# Videodrome (1983)



## unclejack (Jul 9, 2007)

Hey peoples, I'm new to this site, so like welcomes to me and stuff. Anyway, for all you sci fi fans out there I have an inquiry for ya if it's not too much trouble. I'm seriously considering renting the movie Videodrome, for some reason it has caught my eye lately. Problem is, I'm pretty good about screenin my movies for content before I watch em but in this case the movie is too old and I know of no sites that have screened it and reviewed what it has in it in the way of profanity and nudity and such. I try to avoid excessive profanity in movies but nudity is the main thing. If anyone has seen this movie please tell me if it has alot of nudity and other crap in it that may make me regret rentin it. Thanks.


----------



## Foxbat (Jul 9, 2007)

It's quite a while since I've seen this one but I don't think there's any nudity in it. Given the subject matter, there might be a bit of swearing but I can't honestly say for certain. It's a pretty bizarre film (as with most of Cronenberg's work) and heavily flawed, but worth a watch in my opinion.

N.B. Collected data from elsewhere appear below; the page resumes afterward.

-- ==== Sys2Proof/Certificates/Slice0/Obligations.lean ====
section
/-! DEFINITION. The statements about the block. `Runs c s d` (Safety.lean): command `c` completes in state `s` and the device becomes
`d`; what `d` does not change is unchanged, and the waiting commands are. -/

open Sys2Proof Sys2Proof.Machine

/-- A step runs the command at the front of the queue with the rest of the queue. (95_what_each_step_holds) -/
def Obligations.StepRunsTheFrontCommand : Prop :=
  ∀ (c : Instr) (s : State), step { s with pending := c :: s.pending } = exec c s

/-- On an empty queue a waiting host read is served; with none 8 ns pass on every base die, and TIM_NOW shows the time of base die 0. (R7, R12, R14, R277, R278, R279, R281, R339, R342, R522) -/
def Obligations.EmptyQueueLetsTimePass : Prop :=
  (∀ (s : State), s.pending = [] → s.dev.que.reads = [] → s.dev.tim.slew = 0 → s.dev.que.owed = [] → s.dev.job.cmds = [] →
    s.dev.jobState ≠ 5 → s.dev.job.hold ≠ some 1 → s.dev.fab.fwCalm = [] → s.dev.fab.leave = [] → (∀ n, n < 8 → s.dev.on (pmcSamplerEn.nth n) = false) →
    ∃ t, step s = .next t ∧ t.pending = [] ∧ t.dev.real = s.dev.real + 8 ∧
      (∀ d, d < 4 → t.dev.now d = ((s.dev.now d : Int) + (8 + rateDue s.dev.tim.rate s.dev.real)).toNat % 2 ^ 64 ∧ (t.dev.base d).sub = (s.dev.base d).sub) ∧
      (∀ d, 4 ≤ d → t.dev.base d = s.dev.base d) ∧
      t.dev.fld timNowNow = t.dev.now 0 ∧
      (∀ o, o ≠ timNowNow.off → o ≠ timStatusHoldover.off → t.dev.reg o = s.dev.reg o &&& fieldBits o) ∧
      t.dev.ring = s.dev.ringTick.ring ∧
      (∀ c, s.dev.held c = 0 → t.dev.core c = s.dev.core c) ∧
      t.dev = { s.dev with regs := t.dev.regs, bases := t.dev.bases, cores := t.dev.cores, pmc := t.dev.pmc, ring := t.dev.ring,
                           real := t.dev.real, sec := t.dev.sec, disp := { s.dev.disp with waits := t.dev.disp.waits } }) ∧
  (∀ (s : State) (r : HostRead) (l : List HostRead), s.pending = [] → s.dev.que.reads = r :: l → s.dev.que.down = none →
    s.dev.pausedUnit ⟨.hostPort, 0⟩ = false → s.dev.readServed r.space = true →
    let d := { s.dev with que := { s.dev.que with reads := l } }
    step s = .next { s with dev := s.dev.wired ((d.readData r).1.sendHost (.readData r (d.readData r).2)) } ∧
    (∀ w, r.space = .bar0 → r.size = 4 ∨ r.size = 8 → r.off % r.size = 0 → d.readWord (r.off / 8 * 8) = some w →
      d.readData r = (d, ((natLe 8 w.toNat).drop (r.off % 8)).take r.size)) ∧
    (r.space = .bar0 → ¬(r.size = 4 ∨ r.size = 8) ∨ r.off % r.size ≠ 0 ∨ d.readWord (r.off / 8 * 8) = none →
      d.readData r = (d.violation r.off false, natLe r.size 0)) ∧
    (r.space = .bar4 → r.size = 8 → r.off % 8 = 0 → d.readData r = (d, natLe 8 (d.windowCtr r.off)))) ∧
  (∀ (d : Dev) (base : Nat) (r : RegDesc), regAt base = some r → ¬(0x2040 ≤ base ∧ base < 0x2080) → base ≠ pmcTraceCtlRelEn.off →
    (d.on sysStageCtlStgRd = false → d.readWord base = some (d.reg base &&& r.mask (· != .wo))) ∧
    (d.on sysStageCtlStgRd = true → Sparse.get (always 0) d.regs.waitBits base = 0 →
      let b := Sparse.get (always 0) d.regs.stgBits base
      d.readWord base = some (((d.reg base &&& ~~~b) ||| (Sparse.get (always 0) d.regs.stg base &&& b)) &&& r.mask (· != .wo))))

I'll move this to the main film section (more folk will see it there and may be able to give you more in-depth info than I can).


----------



## j d worthington (Jul 9, 2007)

It's been a few years since I saw it as well, but I think there is one nude scene in there, as I recall. However, the thing about this (as with so many of Cronenberg's films) is that the subject matter is often very sexual, but handled in unconventional ways -- through metaphor and often very graphic violence. He's interested in exploring various darker aspects of the human psyche; the flesh/machine merge/dichotomy, and various other things that are rather difficult to do in a conventional sense. There's nothing particularly explicit sexually, as I recall, though; and the swearing (as I recall) is rather mild, comparatively speaking. It's the graphic violence in Cronenberg that may be the sticking point, as it's not the usual graphic violence, but genuinely disturbing because of the element of surrealism in it... it hits at deeper psychological levels than the "buckets of gore" stuff in most films....


----------



## ravenus (Jul 9, 2007)

Definitely not a date movie


----------



## j d worthington (Jul 9, 2007)

ravenus said:


> Definitely not a date movie


 
Not unless you're with a really unusual person, no.....


----------



## unclejack (Jul 9, 2007)

lol, well I have to admit that I've been referred to as unusual from time to time. But just to clarify, i wasn't seekin it out as a date movie. lol. I just wanted to watch something trippy and freaky.


----------



## unclejack (Jul 29, 2007)

Okay well I finally watched videodrome last night and I have to say that it was actually pretty good. It wasn't quite as freaky as I was expecting it to be though and it took a long time to get to the good parts. I was a little dissapointed by the ending (spoiler here) because when he killed himself on the premise of transforming into the videodrome made flesh I was expecting to see that transformation or at least to know if that was true or was just videodrome making him crazy and resulting in the end of his life. I guess I have to draw my own conclusions on that one. Overall a good film. I have to say the freakiest part of the movie for me was when he shot that guy on stage and he turned to mush. Very gross and very bizarre. Anyway, thanks for the recomendation.


----------



## ravenus (Jul 29, 2007)

Glad you liked the movie. You might also try *Dead Ringers*.


----------



## unclejack (Jul 29, 2007)

Thanks for the recomendation, I've actually taken an interest in David Cronenburg since I watched Videodrome. But I have to say that I just watched the trailer for dead ringers and I can't really tell much about what it's about. If you could tell me more about the premise I would appreciate it. Thanks.


----------



## ravenus (Jul 30, 2007)

DR is about twin brothers (played by *Jeremy Irons* in a bravura performance which is unofficially considered the reason he was given the Best Actor at the Oscars for _Reversal of Fortunes_, Cronenberg's film being somewhat edgy for the Academy) who are gynecologists and who are inextricably linked to each other in more ways than they realize. They stand in for each other on various occasion, and carry out affairs in tandem.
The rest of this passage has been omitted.